[To do]:
All that should be output is the block of lines below from the line with "(s.setTxContext f a b).arg1" to the line with "(s.setTxContext f a b).inflight", both included, exactly as written.

::::::

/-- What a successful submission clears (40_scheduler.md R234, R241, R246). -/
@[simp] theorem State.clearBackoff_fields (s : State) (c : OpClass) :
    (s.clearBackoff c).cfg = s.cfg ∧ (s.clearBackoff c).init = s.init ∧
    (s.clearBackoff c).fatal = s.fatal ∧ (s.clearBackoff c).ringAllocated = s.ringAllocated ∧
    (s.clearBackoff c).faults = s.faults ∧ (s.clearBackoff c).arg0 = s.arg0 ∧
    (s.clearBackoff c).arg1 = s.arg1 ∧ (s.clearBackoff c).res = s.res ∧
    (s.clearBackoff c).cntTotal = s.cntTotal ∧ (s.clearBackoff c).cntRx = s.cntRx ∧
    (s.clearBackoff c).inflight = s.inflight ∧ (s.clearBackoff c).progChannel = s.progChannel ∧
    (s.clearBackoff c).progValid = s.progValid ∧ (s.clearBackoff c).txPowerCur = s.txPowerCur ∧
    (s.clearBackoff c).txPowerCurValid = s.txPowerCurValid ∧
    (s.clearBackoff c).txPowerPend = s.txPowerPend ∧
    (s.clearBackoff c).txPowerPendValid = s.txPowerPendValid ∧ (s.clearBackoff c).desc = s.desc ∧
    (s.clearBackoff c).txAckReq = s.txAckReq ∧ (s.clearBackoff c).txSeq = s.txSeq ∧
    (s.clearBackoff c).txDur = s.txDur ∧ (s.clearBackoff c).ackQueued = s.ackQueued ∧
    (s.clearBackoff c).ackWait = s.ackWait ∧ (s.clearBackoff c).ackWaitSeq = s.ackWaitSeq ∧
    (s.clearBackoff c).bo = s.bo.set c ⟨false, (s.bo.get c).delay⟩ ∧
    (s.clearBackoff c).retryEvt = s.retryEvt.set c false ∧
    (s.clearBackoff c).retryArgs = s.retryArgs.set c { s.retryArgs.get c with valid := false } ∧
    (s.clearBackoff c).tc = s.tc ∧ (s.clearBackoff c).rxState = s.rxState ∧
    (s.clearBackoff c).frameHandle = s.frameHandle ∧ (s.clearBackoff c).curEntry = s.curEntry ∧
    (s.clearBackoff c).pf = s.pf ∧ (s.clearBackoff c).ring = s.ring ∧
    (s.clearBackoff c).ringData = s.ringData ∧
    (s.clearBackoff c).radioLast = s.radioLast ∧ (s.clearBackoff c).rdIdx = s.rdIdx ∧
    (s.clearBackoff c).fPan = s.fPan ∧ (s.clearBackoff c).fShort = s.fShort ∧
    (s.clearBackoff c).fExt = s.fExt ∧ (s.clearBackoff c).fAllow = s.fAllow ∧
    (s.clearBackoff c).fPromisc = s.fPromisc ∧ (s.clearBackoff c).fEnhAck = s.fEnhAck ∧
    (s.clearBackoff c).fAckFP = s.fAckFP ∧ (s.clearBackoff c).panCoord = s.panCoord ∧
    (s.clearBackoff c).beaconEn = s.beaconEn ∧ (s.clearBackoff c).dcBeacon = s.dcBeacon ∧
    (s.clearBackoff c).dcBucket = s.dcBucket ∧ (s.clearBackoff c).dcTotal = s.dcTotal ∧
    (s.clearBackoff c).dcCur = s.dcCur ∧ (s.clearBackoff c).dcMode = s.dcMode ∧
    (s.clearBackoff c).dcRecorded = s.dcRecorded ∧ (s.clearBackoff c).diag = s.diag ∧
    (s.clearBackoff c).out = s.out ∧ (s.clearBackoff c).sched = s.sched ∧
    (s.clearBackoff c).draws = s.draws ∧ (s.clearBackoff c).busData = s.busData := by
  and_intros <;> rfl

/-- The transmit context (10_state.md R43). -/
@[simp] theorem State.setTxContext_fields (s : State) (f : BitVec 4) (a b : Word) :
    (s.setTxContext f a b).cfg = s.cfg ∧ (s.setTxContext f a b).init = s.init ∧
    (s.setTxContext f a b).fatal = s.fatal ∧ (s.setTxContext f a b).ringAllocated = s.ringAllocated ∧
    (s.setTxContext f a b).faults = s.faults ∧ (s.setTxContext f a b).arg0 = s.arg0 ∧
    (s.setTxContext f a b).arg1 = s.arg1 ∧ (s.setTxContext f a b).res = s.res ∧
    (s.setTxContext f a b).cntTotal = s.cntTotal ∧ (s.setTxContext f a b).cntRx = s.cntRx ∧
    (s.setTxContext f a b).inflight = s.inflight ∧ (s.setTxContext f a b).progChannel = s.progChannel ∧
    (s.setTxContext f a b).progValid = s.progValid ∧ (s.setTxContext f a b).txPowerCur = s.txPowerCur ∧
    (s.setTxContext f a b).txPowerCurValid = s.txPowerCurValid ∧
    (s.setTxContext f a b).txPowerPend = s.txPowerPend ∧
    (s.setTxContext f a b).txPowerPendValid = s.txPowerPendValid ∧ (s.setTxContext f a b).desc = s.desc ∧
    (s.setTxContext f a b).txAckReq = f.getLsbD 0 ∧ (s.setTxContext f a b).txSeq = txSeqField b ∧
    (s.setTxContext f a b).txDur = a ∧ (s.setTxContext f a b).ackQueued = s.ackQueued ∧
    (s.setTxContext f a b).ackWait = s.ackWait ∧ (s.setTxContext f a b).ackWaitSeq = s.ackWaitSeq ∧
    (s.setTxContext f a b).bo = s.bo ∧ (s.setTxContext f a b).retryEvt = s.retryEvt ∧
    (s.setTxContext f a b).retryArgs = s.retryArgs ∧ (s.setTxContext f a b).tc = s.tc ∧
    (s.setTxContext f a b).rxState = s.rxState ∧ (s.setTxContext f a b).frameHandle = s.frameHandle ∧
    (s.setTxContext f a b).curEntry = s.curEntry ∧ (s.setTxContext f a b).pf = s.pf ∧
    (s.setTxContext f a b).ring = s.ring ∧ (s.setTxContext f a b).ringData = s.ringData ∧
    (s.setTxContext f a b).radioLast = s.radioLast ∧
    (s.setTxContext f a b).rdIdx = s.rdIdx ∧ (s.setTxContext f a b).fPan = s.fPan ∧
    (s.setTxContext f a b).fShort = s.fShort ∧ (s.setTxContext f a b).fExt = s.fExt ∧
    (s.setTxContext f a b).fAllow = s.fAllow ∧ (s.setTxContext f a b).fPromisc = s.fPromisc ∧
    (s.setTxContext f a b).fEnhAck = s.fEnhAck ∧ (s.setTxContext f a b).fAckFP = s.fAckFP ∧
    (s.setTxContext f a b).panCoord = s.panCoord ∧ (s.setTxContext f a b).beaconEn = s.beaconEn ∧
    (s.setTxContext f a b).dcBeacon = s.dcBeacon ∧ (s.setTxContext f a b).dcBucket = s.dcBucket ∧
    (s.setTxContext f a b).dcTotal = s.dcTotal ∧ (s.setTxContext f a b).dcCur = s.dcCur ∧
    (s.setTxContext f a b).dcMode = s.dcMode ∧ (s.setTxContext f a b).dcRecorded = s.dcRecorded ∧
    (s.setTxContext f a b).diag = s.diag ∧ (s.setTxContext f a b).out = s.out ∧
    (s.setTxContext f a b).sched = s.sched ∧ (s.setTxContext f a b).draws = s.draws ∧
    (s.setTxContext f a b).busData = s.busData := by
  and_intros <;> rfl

::::::

[Your response]:
    (s.setTxContext f a b).arg1 = s.arg1 ∧ (s.setTxContext f a b).res = s.res ∧
    (s.setTxContext f a b).cntTotal = s.cntTotal ∧ (s.setTxContext f a b).cntRx = s.cntRx ∧
    (s.setTxContext f a b).inflight = s.inflight ∧ (s.setTxContext f a b).progChannel = s.progChannel ∧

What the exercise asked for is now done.